La biografia di Giorgia Meloni e la libertà delle scelte
Nei giorni in cui abitiamo, capita alle volte di dover ribadire l’ovvio.
Roma, quartiere periferico. Una appassionata lettrice decide di aprire una libreria nel mezzo del nulla culturale, in un’area popolata da palazzoni dove si educano le persone a frequentare centri commerciali, a perdersi in luoghi che sono lì, ma potrebbero essere altrove.
Questa libraia, animatrice culturale, politicamente schierata, decide di non vendere l’autobiografia di Giorgia Meloni.

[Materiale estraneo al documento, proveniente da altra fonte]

-- ==== Sys2Proof/Laws/PerInstr.lean ====
section
/-! SUPPORT. Statements made for every instruction as syntax, one lemma per constructor. -/

namespace Sys2Proof.Laws.EncodedFields

/-- R81, R93: the instruction word of `i` is not negative, its two low digits are the opcode, and the digits above them
are those of the modes. -/
def Statement (i : Instr) : Prop :=
  0 ≤ (encode i).toInt ∧ (encode i).toNat % 100 = i.opcode ∧ (encode i).toNat / 100 = modeDigits i.modes

theorem add (a b dst : AddrMode) : Statement (.add a b dst) := by
  cases a <;> cases b <;> cases dst <;> exact ⟨by decide, by decide, by decide⟩

theorem mul (a b dst : AddrMode) : Statement (.mul a b dst) := by
  cases a <;> cases b <;> cases dst <;> exact ⟨by decide, by decide, by decide⟩

theorem inp (dst : AddrMode) : Statement (.inp dst) := by
  cases dst <;> exact ⟨by decide, by decide, by decide⟩

theorem out (a : AddrMode) : Statement (.out a) := by
  cases a <;> exact ⟨by decide, by decide, by decide⟩

theorem jnz (a target : AddrMode) : Statement (.jnz a target) := by
  cases a <;> cases target <;> exact ⟨by decide, by decide, by decide⟩

theorem jz (a target : AddrMode) : Statement (.jz a target) := by
  cases a <;> cases target <;> exact ⟨by decide, by decide, by decide⟩

theorem lt (a b dst : AddrMode) : Statement (.lt a b dst) := by
  cases a <;> cases b <;> cases dst <;> exact ⟨by decide, by decide, by decide⟩

theorem eq (a b dst : AddrMode) : Statement (.eq a b dst) := by
  cases a <;> cases b <;> cases dst <;> exact ⟨by decide, by decide, by decide⟩

theorem arb (a : AddrMode) : Statement (.arb a) := by
  cases a <;> exact ⟨by decide, by decide, by decide⟩

theorem hlt : Statement .hlt := ⟨by decide, by decide, by decide⟩

end Sys2Proof.Laws.EncodedFields
end

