/-- R93: digit `k` of the number that a list of modes makes is the digit of its mode `k`. -/
theorem modeDigits_digit {ms : List AddrMode} {k : Nat} {m : AddrMode} (h : ms[k]? = some m) :
    modeDigits ms / 10 ^ k % 10 = m.digit := by
  induction ms generalizing k with
  | nil => cases h
  | cons x xs ih =>
    have hx := x.digit_le_two
    cases k with
    | zero =>
      cases h
      simp only [modeDigits, pow_zero, Nat.div_one]
      omega
    | succ k =>
      have htail : modeDigits (x :: xs) / 10 = modeDigits xs := by
        simp only [modeDigits]
        omega
      rw [pow_succ', ← Nat.div_div_eq_div_mul, htail]
      exact ih h

/-- R81: the mode digits of a word are the digits above its opcode. -/
theorem modeDigit_succ (n k : Nat) : modeDigit n (k + 1) = n / 100 / 10 ^ k % 10 := by
  rw [modeDigit, Nat.div_div_eq_div_mul, show 10 ^ (k + 1 + 1) = 100 * 10 ^ k by ring]

theorem hasFields_encode (i : Instr) : HasFields i (encode i).toNat := by
  obtain ⟨-, hop, hmodes⟩ := encodedFields i
  refine ⟨hop.symm, fun k m hm => ?_⟩
  rw [modeDigit_succ, hmodes, modeDigits_digit hm]

end Sys2Proof
end

section
/-! SUPPORT. The claims about the encoding, assembled from the facts above. -/

namespace Sys2Proof

/-- Settles O1: the instruction has the fields of its own word, and the decoder answers the one that has. -/
theorem decodeEncodeRoundTrip : Obligations.DecodeEncodeRoundTrip := by
  intro i
  obtain ⟨hpos, -, -⟩ := encodedFields i
  exact decode_eq_iff_decodes.mpr (.instr hpos (hasFields_encode i))

/-- Settles O2: each clause is one constructor of `Decodes`. -/
theorem decodeClassifiesEveryWord : Obligations.DecodeClassifiesEveryWord := by
  intro raw
  simp only [decode_eq_iff_decodes]
  refine ⟨⟨fun h => ?_, .invalid⟩, ⟨fun h => ?_, ?_⟩, fun i => ⟨fun h => ?_, ?_⟩, fun i h => ?_⟩
  · cases h with
    | invalid h => exact h
  · cases h with
    | reserved hpos hop hk hd => exact ⟨hpos, hop, _, operand_position hk, hk, hd⟩
  · rintro ⟨hpos, hop, k, -, hk, hd⟩
    exact .reserved hpos hop hk hd
  · cases h with
    | instr hpos hi =>
      exact ⟨instrWordWf_iff.mpr ⟨hpos, hi.opcode_mem, fun _ => hi.modeDigit_le_two⟩, hi.opcode,
        fun k hk => hi.digits k _ (List.getElem?_eq_getElem hk)⟩
  · rintro ⟨hwf, hop, hd⟩
    obtain ⟨hpos, -, -⟩ := instrWordWf_iff.mp hwf
    refine .instr hpos ⟨hop, fun k m hm => ?_⟩
    obtain ⟨hk, rfl⟩ := List.getElem?_eq_some_iff.mp hm
    exact hd k hk
  · cases h with
    | instr _ hi => exact hi.opcode ▸ i.length_eq

/-- Settles O3: the class of a word looks at no other digit (`Decodes.congr_fields`); the examples by evaluation. -/
theorem unusedDigitsAreIgnored : Obligations.UnusedDigitsAreIgnored := by
  refine ⟨fun raw raw' hpos hpos' hop hd => ?_, by decide⟩
  exact decode_eq_iff_decodes.mpr ((decodes_decode raw).congr_fields hpos hpos' hop hd)

/-- Settles O4: each word by evaluation. -/
theorem workedDecodes : Obligations.WorkedDecodes := by
  unfold Obligations.WorkedDecodes
  decide

end Sys2Proof
end

section
/-! SUPPORT. Mode 1 on a destination (spec/30_encoding.md R89): the resolver's rule, then the shapes that use it. -/

namespace Sys2Proof.Machine

/-- R89, R112: the resolver names the same address, or stops alike. -/
theorem writeAddr_immediate (s : State) (k : Nat) : writeAddr s k .immediate = writeAddr s k .position := rfl

theorem storeBinary_immediate (f : Word → Word → Word) (m1 m2 : AddrMode) (s : State) :
    storeBinary f m1 m2 .immediate s = storeBinary f m1 m2 .position s := by
  simp only [storeBinary, writeAddr_immediate]

theorem inputTo_immediate (s : State) : inputTo .immediate s = inputTo .position s := by
  simp only [inputTo, writeAddr_immediate]

/-- Settles O12: ADD, MUL, LT and EQ are `storeBinary`, and IN is `inputTo`; the words by evaluation. -/
theorem immediateDestinationActsAsPosition : Obligations.ImmediateDestinationActsAsPosition := by
  intro s m1 m2
  have hstore (f : Word → Word → Word) :
      settle s (storeBinary f m1 m2 .immediate s) = settle s (storeBinary f m1 m2 .position s) :=
    congrArg (settle s) (storeBinary_immediate f m1 m2 s)
  exact ⟨hstore aluAdd, hstore aluMul, hstore cmpLt, hstore cmpEq, congrArg (settle s) (inputTo_immediate s),
    by decide, by decide⟩

end Sys2Proof.Machine
end

section
/-! SUPPORT. The operand resolver (spec/40_operand_resolver.md R110 to R112) by the properties of Safety.lean: the value or
address it answers in each mode, and the address it stops at. -/

namespace Sys2Proof.Machine

/-! ### A bind by its two parts -/

theorem except_bind_ok_iff {ε α β : Type} {x : Except ε α} {f : α → Except ε β} {b : β} :
    (x >>= f) = .ok b ↔ ∃ a, x = .ok a ∧ f a = .ok b :=
  ⟨except_bind_ok, by rintro ⟨a, rfl, h⟩; exact h⟩

theorem except_bind_error_iff {ε α β : Type} {x : Except ε α} {f : α → Except ε β} {e : ε} :
    (x >>= f) = .error e ↔ x = .error e ∨ ∃ a, x = .ok a ∧ f a = .error e := by
  refine ⟨except_bind_error, ?_⟩
  rintro (rfl | ⟨a, rfl, h⟩)
  · rfl
  · exact h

Manifesta questa sua intenzione con un post su Facebook, che ha un’improvvisa, e probabilmente non voluta, eco mediatica.
Ne iniziano a parlare i giornali; i militanti di Fratelli d’Italia decidono di organizzare la distribuzione gratuita dell’autobiografia davanti a una scuola del quartiere (ironicamente, verrebbe da pensare che sono spesso i più giovani a pagare il prezzo più alto); alcuni esponenti del PD annunciano pubblicamente la propria solidarietà all’on. Meloni.
Solidarietà per cosa, vi starete forse domandando.
La risposta è facile. Censura.
Sì, avete letto bene, censura.
Si dice che le parole, a furia di ripeterle, perdano il loro valore semantico. Per essere più semplici, dimentichiamo il significato delle parole quando le parole diventano litanie.
La persona protagonista di questa vicenda è un’imprenditrice. Ha aperto una libreria e la libreria è sua. Può scegliere, come qualsiasi libreria, quali libri vendere e quali no.
La censura non c’entra nulla, siamo nel campo della libertà di impresa. Un negozio di abbigliamento può scegliere se vendere una camicia o una gonna. Lo stesso vale se, al posto delle camicie e delle gonne, ci mettiamo i libri. Forse vale ancora di più, perché è sacrosanto che una persona che partecipa al dibattito culturale faccia delle scelte, è un suo dovere civico.
I più obliqui, in un’Italia forcaiola e rancorosa, sono poi quelli che hanno accusato la nostra libraia di aver beneficiato di fondi pubblici e di organizzare solo “cose di sinistra”.
Questi signori, forse confusi, più probabilmente in mala fede, ignorano che i teatri sovvenzionati non hanno l’obbligo di rappresentare sia Brecht che Barbareschi nella stessa stagione (mi perdonerete, e mi perdonerà Brecht per l’accostamento, ma non mi sovviene un autore di teatro di destra); le radio non devono passare Victor Jara e Faccetta Nera nello stesso palinsesto.
L’articolo 21 della Costituzione afferma la libertà di manifestare il proprio pensiero, non l’obbligo di veicolare quello altrui; l’articolo 41 sancisce la libertà di impresa e di scegliere di non vendere un libro, sebbene dalla sua vendita potrei ottenerne un aumento di fatturato.
Qualche tempo fa, in tanti assegnarono, alla nostra Costituzione, il titolo di “più bella del mondo”, neanche si fosse in un concorso di miss. Credo che in tanti, in troppi, dovrebbero rileggere quella bella Costituzione, perché è un testo che parla (anche) della libertà e della responsabilità di fare delle scelte.